/-- NEW_YEAR with its confirm block sets a line's minutes used to 0 and changes nothing else (R131). CLEAR_ATTENTION clears
status, mark and held event of the named causes that are set, is IGNORED where none is, and keeps every enable (R182). -/
def Obligations.NewYearAndClearAttention : Prop :=
  (∀ (r : Request) (rest : List Request) (l : Line) (s : State), Ready .newYear r rest s →
    r.args.head? = some (u8 l.code) → Confirms r s →
    exec .newYear s = .next (withReply r rest .done [] { s with
      averager := s.averager.set l { s.averagerOf l with minutes := 0 } })) ∧
  (∀ (r : Request) (rest : List Request) (set : Nat) (s : State), Ready .clearAttention r rest s → r.args = be16 set →
    set < 65536 → s.attention.causes.length = 15 →
    (32768 ≤ set → exec .clearAttention s = .next (withReply r rest .refusedRange [] s)) ∧
    (set < 32768 → (∀ c : Cause, set.testBit (c.code - 1) = true → (s.cause c).status = false) →
      exec .clearAttention s = .next (withReply r rest .ignored [] s)) ∧
    (set < 32768 → (∃ c : Cause, set.testBit (c.code - 1) = true ∧ (s.cause c).status = true) →
      ∃ t, exec .clearAttention s = .next t ∧ Answered r rest .done [] s.ownStation t ∧
        (∀ c, t.cause c = if set.testBit (c.code - 1) ∧ (s.cause c).status = true
          then ⟨false, (s.cause c).enable, false, none⟩ else s.cause c) ∧
        t = withReply r rest .done [] { s with attention := t.attention } ∧
        t.attention.station = s.attention.station))

/-- READ_CAPTURE and RELEASE_CAPTURE (R13, R176, R177): a slot above 7 is refused; a free slot reads as source 0xFF and
the missed count, and its release is IGNORED; a slot that holds a record reads as that record from the offset on, and its
release frees the slot and re-arms the record's source, nothing else. -/
def Obligations.CaptureRequests : Prop :=
  ∀ (r : Request) (rest : List Request) (slot : Byte) (s : State),
    (7 < slot.toNat →
      (∀ offset : Byte, Ready .readCapture r rest s → r.args = [slot, offset] →
        exec .readCapture s = .next (withReply r rest .refusedRange [] s)) ∧
      (Ready .releaseCapture r rest s → r.args = [slot] →
        exec .releaseCapture s = .next (withReply r rest .refusedRange [] s))) ∧
    (∀ offset : Byte, Ready .readCapture r rest s → r.args = [slot, offset] → slot.toNat ≤ 7 → offset.toNat ≤ 63 →
      (s.capture.slots.getD slot.toNat none = none →
        exec .readCapture s = .next (withReply r rest .done
          ([0xFF, 0] ++ be32 s.capture.missed ++ [0, 0, offset]) s)) ∧
      (∀ c, s.capture.slots.getD slot.toNat none = some c →
        (c.bytes.length < offset.toNat → exec .readCapture s = .next (withReply r rest .refusedRange [] s)) ∧
        (offset.toNat ≤ c.bytes.length →
          exec .readCapture s = .next (withReply r rest .done
            ([u8 c.source.code, u8 c.port.code] ++ be32 c.time ++
              [u8 c.disposition.code, u8 c.bytes.length, offset] ++ (c.bytes.drop offset.toNat).take 44) s)))) ∧
    (Ready .releaseCapture r rest s → r.args = [slot] → slot.toNat ≤ 7 →
      (s.capture.slots.getD slot.toNat none = none →
        exec .releaseCapture s = .next (withReply r rest .ignored [] s)) ∧
      (∀ c, s.capture.slots.getD slot.toNat none = some c →
        exec .releaseCapture s = .next (withReply r rest .done [] { s with
          capture := { s.capture with
            slots := s.capture.slots.set slot.toNat none
            armed := s.capture.armed.set c.source.code true } })))

/-- CLEAR_PORT_ERRORS (R6): the four counts of the record named, or of both, become 0; any other argument is answered
REFUSED_RANGE; the PORT_ERROR status, and everything else, stays. -/
def Obligations.ClearPortErrorsEffect : Prop :=
  ∀ (r : Request) (rest : List Request) (selection : Byte) (s : State), Ready .clearPortErrors r rest s →
    r.args = [selection] →
    (selection = 0#8 → exec .clearPortErrors s = .next (withReply r rest .done [] { s with
      ports := { s.ports with field := { s.ports.field with errors := ⟨0, 0, 0, 0⟩ } } })) ∧
    (selection = 1#8 → exec .clearPortErrors s = .next (withReply r rest .done [] { s with
      ports := { s.ports with supervisor := { s.ports.supervisor with errors := ⟨0, 0, 0, 0⟩ } } })) ∧
    (selection = 2#8 → exec .clearPortErrors s = .next (withReply r rest .done [] { s with
      ports := ⟨{ s.ports.field with errors := ⟨0, 0, 0, 0⟩ }, { s.ports.supervisor with errors := ⟨0, 0, 0, 0⟩ }⟩ })) ∧
    (3 ≤ selection.toNat → exec .clearPortErrors s = .next (withReply r rest .refusedRange [] s))

/-! ### What the part computes -/

/-- The effective value (R55): the own value of a LIVE channel, else that of its LIVE fallback, else UNAVAILABLE; so every
value used is the own value of a channel in state LIVE. -/
def Obligations.EffectiveValueIsLive : Prop :=
  ∀ (x : Nat) (s : State),
    (∀ c, s.channel x = some c → c.state = .live → s.effective x = c.own) ∧
    (∀ c f d, s.channel x = some c → c.state ≠ .live → c.fallback = some f → s.channel f = some d → d.state = .live →
      s.effective x = d.own) ∧
    (∀ c, s.channel x = some c → c.state ≠ .live →
      (∀ f d, c.fallback = some f → s.channel f = some d → d.state ≠ .live) → s.effective x = none) ∧
    (s.channel x = none → s.effective x = none) ∧
    (∀ v, s.effective x = some v → ∃ y d, s.channel y = some d ∧ d.state = .live ∧ d.own = some v)

/-! ### Invariants that every step keeps -/

/-- TRIPPED is held while a line's trip cause set is non-empty (R110, R167); NO_SINK is held by both lines while the sink
state is NONE (R112). -/
def Obligations.HoldsFollowConditionsAlways : Prop :=
  ∀ s t : State, step s = .next t →
    (s.tripsHoldFeed → t.tripsHoldFeed) ∧ (s.noSinkHoldsFeed → t.noSinkHoldsFeed)

/-- EMISSION is held while it has a reason, and whenever the minutes used are at or above the effective BUDGET (R113). -/
def Obligations.BudgetHoldsFeedAlways : Prop :=
  ∀ s t : State, s.budgetHoldsFeed → s.limits.entries.length = 52 → step s = .next t → t.budgetHoldsFeed

/-- A stroke is in flight only while the line's hold set is empty (R106). -/
def Obligations.StrokesUnheldAlways : Prop :=
  ∀ s t : State, s.strokesUnheld → step s = .next t → t.strokesUnheld

/-- A capture source is DISARMED exactly when the store holds a record of it (R174). -/
def Obligations.CaptureConsistentAlways : Prop :=
  ∀ s t : State, s.capture.consistent → step s = .next t → t.capture.consistent

/-- The queues never hold more than they can: transit, origin, request and stroke queues, and no reservation is left over
(R19, R26, R31, R32, R95, R186); every table keeps its size; the exceedance log never holds more than 32 entries, and its
OPEN entries are the averagers' open episodes (R129, R130, R139). -/
def Obligations.StoresSizedAlways : Prop :=
  ∀ s t : State, step s = .next t →
    (s.queuesBounded → t.queuesBounded) ∧ (s.tablesSized → t.tablesSized) ∧ (s.logBounded → t.logBounded)

/-- A line's bed charge never exceeds its commissioned BED_CEILING (R98). -/
def Obligations.BedsUnderCeilingAlways : Prop :=
  ∀ s t : State, s.bedsUnderCeiling → step s = .next t → t.bedsUnderCeiling

/-- In OPERATE each line's effective DRUM_LOW_LOW stays below its effective DRUM_LOW (R67). -/
def Obligations.DrumPairsOrderedAlways : Prop :=
  ∀ s t : State, s.drumPairsOrdered → step s = .next t → t.drumPairsOrdered

/-- The order queue stays sound, and the allowed load within its bounds (R146, R149). -/
def Obligations.DispatchSoundAlways : Prop :=
  ∀ s t : State, s.ordersSound → s.loadBounded → step s = .next t → t.ordersSound ∧ t.loadBounded

/-- The point map and the channel records stay in agreement (section 3.2 of 03_plant_clock_and_channels.md). -/
def Obligations.PointsSoundAlways : Prop :=
  ∀ s t : State, s.pointsSound → step s = .next t → t.pointsSound
end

_Your objective_
The output should be exactly the lines above from the line containing "(selection = 2#8" to the line containing "(3 ≤ selection.toNat", inclusive, with no other lines.

_Response to the exercise_
    (selection = 2#8 → exec .clearPortErrors s = .next (withReply r rest .done [] { s with
      ports := ⟨{ s.ports.field with errors := ⟨0, 0, 0, 0⟩ }, { s.ports.supervisor with errors := ⟨0, 0, 0, 0⟩ }⟩ })) ∧
    (3 ≤ selection.toNat → exec .clearPortErrors s = .next (withReply r rest .refusedRange [] s))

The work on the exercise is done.